Exercise
All lines before the one containing "onward : ∀ v", plus that line itself, are to be printed exactly as they appear below.

*** Provided material ***

/-! Loads. -/

/-- What a load leaves of the state it began in: the read has its effect, its line is filled. -/
theorem takeLoad_tight (hm : x.pair.mode = 0 ∨ x.pair.mode = 2) (hc : x.pair.asChk = false) (a n : Nat) :
    takeLoad a n x = (w32 (loadVal x a n), dcacheLoad a (loadEffect a x)) := by
  have ho : outData a n none x = x := foldOut_of_mode (mode_ne_of_tight hm).1
  have ha : Alike (dcacheLoad a (loadEffect a x)) x := (dcacheLoad_alike a _).trans (loadEffect_alike a x)
  rw [takeLoad, ho]
  exact kTake_tight (f := fun y => dcacheLoad a (loadEffect a y)) (ha.mode ▸ hm) hc _

theorem kLoad_tight (hm : x.pair.mode = 0 ∨ x.pair.mode = 2) (hc : x.pair.asChk = false) {a : Word} {n : Nat}
    (hf : accessFault false a.toNat n = none) (k : Word → State → KRes) :
    kLoad a n k x = k (w32 (loadVal x a.toNat n)) (dcacheLoad a.toNat (loadEffect a.toNat x)) := by
  rw [kLoad, hf]
  dsimp only
  rw [takeLoad_tight hm hc]

/-- A core that goes on to the next instruction. -/
def onward (c : Core) : Core := { c with pc := c.pc + 4#32 }

theorem onward_based (u : Option (Fin 8 × Word)) (c : Core) : onward (Spec.based u c) = Spec.based u (onward c) := by
  cases u <;> rfl

/-- A load's value goes to a register by `put`, which in Tight mode and Solo is `take` on the core. -/
structure Puts (put : Word → State → State) (take : Word → Core → Core) : Prop where
  tight : ∀ v y, (y.pair.mode = 0 ∨ y.pair.mode = 2) → put v y = modCore (take v) y
  onward : ∀ v c, onward (take v c) = take v (onward c)
  waiting : ∀ v c, (take v c).waiting = c.waiting
  lockup : ∀ v c, (take v c).lockup = c.lockup

theorem puts_setD (dt : Fin 16) (g : Word → Word) :
    Puts (fun v => setD dt (g v)) (fun v c => { c with d := tset 0#32 c.d dt.val (g v) }) :=
  ⟨fun v _ hy => setD_tight hy dt (g v), fun _ _ => rfl, fun _ _ => rfl, fun _ _ => rfl⟩

theorem puts_setA (ar : Fin 8) : Puts (setA ar) (fun v c => { c with a := tset 0#32 c.a ar.val v }) :=
  ⟨fun v _ hy => setA_tight hy ar v, fun _ _ => rfl, fun _ _ => rfl, fun _ _ => rfl⟩

/-- A load instruction executes as the load into its register. -/
theorem load_effect {i : Instr} {m : AMode} {n : Nat} {met : LoadMet} {take : Word → Core → Core}
    (h : Spec.load i = some (m, n, met, take)) :
    ∃ put, Puts put take ∧ exec i s = done (live s (kRun (kLoadTo m n met put))) := by
  cases i with
  | kLdW dt a l | kLdH dt a l | kLdHu dt a l | kLdB dt a l | kLdBu dt a l =>
    cases h
    exact ⟨_, puts_setD dt _, rfl⟩
  | kLda ar a l =>
    cases h
    exact ⟨_, puts_setA ar, rfl⟩
  | _ => cases h

theorem run_kLoadTo {m : AMode} {n : Nat} {met : LoadMet} {put : Word → State → State}
    {take : Word → Core → Core} {ea : Word} {u : Option (Fin 8 × Word)} (h : Spec.Runs s) (hp : Puts put take)
    (hea : eaOf m n s = some (ea, u)) (hf : accessFault false ea.toNat n = none) :
    done (live s (kRun (kLoadTo m n met put))) = .next (Spec.retired
      (loadMet met ea.toNat (dcacheLoad ea.toNat (loadEffect ea.toNat (Spec.fetched s))))
      (take (w32 (loadVal (Spec.fetched s) ea.toNat n)) (Spec.based u (Spec.next s)))) := by
  have hm := fetched_mode h
  have hy : Alike (loadMet met ea.toNat (dcacheLoad ea.toNat (loadEffect ea.toNat (Spec.fetched s)))) (Spec.fetched s) :=
    (loadMet_alike met ea.toNat _).trans ((dcacheLoad_alike ea.toNat _).trans (loadEffect_alike ea.toNat _))
  have hc := core_of_kReady h.ready
  have hb : (Spec.based u (Spec.next s)).waiting = s.core.waiting ∧ (Spec.based u (Spec.next s)).lockup = s.core.lockup := by
    cases u <;> exact ⟨rfl, rfl⟩
  refine run_tight h ?_ hy ((hp.waiting _ _).trans (hb.1.trans hc.1)) ((hp.lockup _ _).trans (hb.2.trans hc.2))
  rw [kLoadTo, eaOf_of_core (fetched_core s), hea]
  dsimp only
  rw [kLoad_tight hm (fetched_asChk h) hf, baseUpdate_tight (hy.mode ▸ hm), hp.tight _ _ (hy.mode ▸ hm), kNext_eq,
    modCore_modCore, modCore_modCore]
  refine congrArg KRes.ok (modCore_const ?_)
  rw [hy.core.trans (fetched_core s)]
  exact (hp.onward _ _).trans (congrArg (take _) (onward_based u _))

/-! Stores. -/

theorem putStore_tight (hm : x.pair.mode = 0 ∨ x.pair.mode = 2) (hc : x.pair.asChk = false) (a n v : Nat) :
    putStore a n v x = bufferStore a (storeVal a n v x) := by
  have ho : outData a n (some v) x = x := foldOut_of_mode (mode_ne_of_tight hm).1
  rw [putStore, ho]
  exact if_neg (by rw [hc]; decide)

theorem storeVal_memory {a : Nat} (h : regionOf a ≠ .block) (n v : Nat) : storeVal a n v x = agentWrite a (leBytes n v) x := by
  unfold storeVal
  split
  · contradiction
  · rfl

theorem storeVal_register {a : Nat} (h : regionOf a = .block) (n : Nat) (v : Word) :
    bufferStore a (storeVal a n v.toNat x) = regWrite a v x := by
  unfold bufferStore storeVal
  rw [h, w32, BitVec.ofNat_toNat, BitVec.setWidth_eq]
  rfl

/-- Outside the register blocks a store goes to memory by way of the write buffer. -/
theorem putStore_memory (hm : x.pair.mode = 0 ∨ x.pair.mode = 2) (hc : x.pair.asChk = false) {a : Nat}
    (ha : regionOf a ≠ .block) (n v : Nat) : putStore a n v x = Spec.stored a n v x := by
  rw [putStore_tight hm hc, storeVal_memory ha]
  rfl

theorem kStore_ok {a : Word} {n : Nat} (hf : accessFault true a.toNat n = none) (v : Word) (k : State → KRes) :
    kStore a n v k x = k (putStore a.toNat n v.toNat x) := by
  rw [kStore, hf]
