-- ==== Sys2Proof/Machine/Store.lean ====
section
/-! DEFINITION. The Sample Store: the scan map, writes of good frames, advances of W, the settled index and the reads
of a pass (R34 to R50), with the cuts of ports that an advance makes (R25, R26). -/

namespace Sys2Proof.Machine

/-- The configured channel count of a port; 0 outside RECORDING (R14). -/
def configured (s : State) (p : Fin 4) : Nat :=
  match s.session with
  | some c => c.counts[p]
  | none => 0

/-- The slot of an index (03, opening). -/
def slotOf (i : Int) : Nat := (i % 65536).toNat

/-- The place of a presence mark in the scan map (R35). -/
def markAddress (port slot : Nat) : Nat := port * 65536 + slot

/-- The slot is that of some index in `first..last` (R37, R40). -/
def slotInRange (first last : Int) (slot : Nat) : Bool := decide (((slot : Int) - first) % 65536 ≤ last - first)

/-- Every mark, of every port, at each slot of `first..last` is cleared (R37, R40). -/
def clearMarks (first last : Int) (st : SampleStore) : SampleStore :=
  { st with marks := cellsClear (fun k => slotInRange first last (k % 65536)) st.marks }

/-- A port's mark at a slot is set (R35). -/
def setMark (p : Fin 4) (slot : Nat) (st : SampleStore) : SampleStore :=
  { st with marks := cellWrite false (markAddress p.val slot) true st.marks }

/-- The samples of a frame written into one slot, from a channel on, each with fresh check bits (R34, R36). -/
def writeSamples (slot : Nat) : Nat → List (BitVec 32) → Dram → Dram
  | _, [], d => d
  | channel, v :: rest, d => writeSamples slot (channel + 1) rest (writeRaw (rawAddress channel slot) v d)

/-- A good frame is written at its index: the samples of the port's existing channels and the port's mark (R36). -/
def writeFrame (p : Fin 4) (tag : Nat) (samples : List (BitVec 32)) (s : State) : State :=
  { s with
    dram := writeSamples (slotOf tag) (p.val * 512) (samples.take (configured s p)) s.dram
    store := setMark p (slotOf tag) s.store }

/-! ## Cuts -/

/-- The three causes of a cut (2.3). -/
inductive CutCause where
  | errors
  | signal
  | stall
  deriving DecidableEq, Repr

/-- The counts after a cut (R31). -/
def PortCounts.addCut (c : PortCounts) : CutCause → PortCounts
  | .errors => { c with cutErrors := satInc32 c.cutErrors }
  | .signal => { c with cutSignal := satInc32 c.cutSignal }
  | .stall => { c with cutStall := satInc32 c.cutStall }

/-- The record of a port that is cut; its frontier is frozen (R25). -/
def Port.afterCut (cause : CutCause) (x : Port) : Port :=
  { x with
    state := .cut, errors := 0, recovery := 0, syncRun := 0, syncTag := none
    counts := x.counts.addCut cause }

/-- A port is cut, which raises LINK (R25, R30). -/
def cutPort (p : Fin 4) (cause : CutCause) (s : State) : State :=
  (s.setPort p (s.ports[p].afterCut cause)).raise .link

/-- How far a port may lie below W: 8,192 when LIVE, 1,024 when DEGRADED (R26). -/
def stallLimit : PortState → Option Int
  | .live => some 8192
  | .degraded => some 1024
  | _ => none

/-- The port fails the stall test against W (R26). -/
def stalled (w : Int) (x : Port) : Bool :=
  match stallLimit x.state, x.frontier with
  | some limit, some f => decide (f < w - limit)
  | _, _ => false

/-- The stall test of one port against W as it stands (R26). -/
def stallTest (p : Fin 4) (s : State) : State :=
  match s.store.newest with
  | some w => if stalled w s.ports[p] then cutPort p .stall s else s
  | none => s

/-- The stall test of every port (R37 step 6). -/
def stallTests (s : State) : State := (List.finRange 4).foldl (fun s p => stallTest p s) s

/-! ## Writing and advancing -/

/-- A port's frontier moves to a tag (R17). -/
def setFrontier (p : Fin 4) (tag : Nat) (s : State) : State :=
  s.setPort p { s.ports[p] with frontier := some (tag : Int) }

/-- The pin is tested against O after an advance; a broken pin is released and the pass abandoned (R47, R96). -/
def pinTest (s : State) : State :=
  match s.store.pin with
  | some p0 =>
    if belowOldest s.store p0 then endPass .pinBroken { s with store := { s.store with pin := none } } else s
  | none => s

/-- A good frame handed to the store: at or below W it is written (R36); beyond W the steps 1 to 6 of R37 are made.
Step 7, the settled index, is made at the end of the arrival (R39). A mark that the port set at an index in an earlier
live period is not cleared when a later frame of it skips the index: DESIGN CHOICE (log 35). -/
def storeFrame (p : Fin 4) (tag : Nat) (samples : List (BitVec 32)) (s : State) : State :=
  match s.store.newest with
  | none => s
  | some w =>
    if (tag : Int) ≤ w then setFrontier p tag (writeFrame p tag samples s)
    else
      let s := { s with store := { clearMarks (w + 1) tag s.store with newest := some (tag : Int) } }
      let s := writeFrame p tag samples s
      let s := setFrontier p tag s
      stallTests (pinTest s)

/-! ## The settled index -/

/-- The lesser of two frontiers. -/
def minIndex : Option Int → Option Int → Option Int
  | none, b => b
  | a, none => a
  | some a, some b => some (min a b)

/-- The minimum of the frontiers of the ports in LIVE or DEGRADED, if there is one (R39). -/
def minFrontier (ports : Vector Port 4) : Option Int :=
  (List.finRange 4).foldl (fun m p => if ports[p].counted then minIndex m ports[p].frontier else m) none

/-- The settled index is recomputed, with one notice if it takes a new value (R39, R41). -/
def recomputeSettled (s : State) : State :=
  match minFrontier s.ports with
  | none => s
  | some m =>
    if s.store.settled = some m then s
    else noticeSettled m { s with store := { s.store with settled := some m } }

/-! ## Reads of a pass -/

/-- A read of a channel at an index stops before local DRAM: the position does not exist, the index lies outside
O..W, or the port's mark is clear (R42 steps 1 to 3). -/
def readStops (channel : Nat) (i : Nat) (s : State) : Bool :=
  match s.store.newest with
  | none => true
  | some w =>
    if h : channel / 512 < 4 then
      decide (configured s ⟨channel / 512, h⟩ ≤ channel % 512) ||
        decide ((i : Int) < w - 65535) || decide (w < (i : Int)) ||
        !cellRead false s.store.marks (markAddress (channel / 512) (slotOf i))
    else true

/-- A read of a channel at an index: its value, or missing (R42 to R44). -/
def readSample (channel : Nat) (i : Nat) (s : State) : State × Option Int :=
  if readStops channel i s then (s, none)
  else
    match readRaw (rawAddress channel (slotOf i)) s with
    | (s, some v) => (s, some v.toInt)
    | (s, none) => (s, none)

end Sys2Proof.Machine
end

*** End of Provided material ***

Solution for this task
/-! Loads. -/

/-- What a load leaves of the state it began in: the read has its effect, its line is filled. -/
theorem takeLoad_tight (hm : x.pair.mode = 0 ∨ x.pair.mode = 2) (hc : x.pair.asChk = false) (a n : Nat) :
    takeLoad a n x = (w32 (loadVal x a n), dcacheLoad a (loadEffect a x)) := by
  have ho : outData a n none x = x := foldOut_of_mode (mode_ne_of_tight hm).1
  have ha : Alike (dcacheLoad a (loadEffect a x)) x := (dcacheLoad_alike a _).trans (loadEffect_alike a x)
  rw [takeLoad, ho]
  exact kTake_tight (f := fun y => dcacheLoad a (loadEffect a y)) (ha.mode ▸ hm) hc _

theorem kLoad_tight (hm : x.pair.mode = 0 ∨ x.pair.mode = 2) (hc : x.pair.asChk = false) {a : Word} {n : Nat}
    (hf : accessFault false a.toNat n = none) (k : Word → State → KRes) :
    kLoad a n k x = k (w32 (loadVal x a.toNat n)) (dcacheLoad a.toNat (loadEffect a.toNat x)) := by
  rw [kLoad, hf]
  dsimp only
  rw [takeLoad_tight hm hc]

/-- A core that goes on to the next instruction. -/
def onward (c : Core) : Core := { c with pc := c.pc + 4#32 }

theorem onward_based (u : Option (Fin 8 × Word)) (c : Core) : onward (Spec.based u c) = Spec.based u (onward c) := by
  cases u <;> rfl

/-- A load's value goes to a register by `put`, which in Tight mode and Solo is `take` on the core. -/
structure Puts (put : Word → State → State) (take : Word → Core → Core) : Prop where
  tight : ∀ v y, (y.pair.mode = 0 ∨ y.pair.mode = 2) → put v y = modCore (take v) y
  onward : ∀ v c, onward (take v c) = take v (onward c)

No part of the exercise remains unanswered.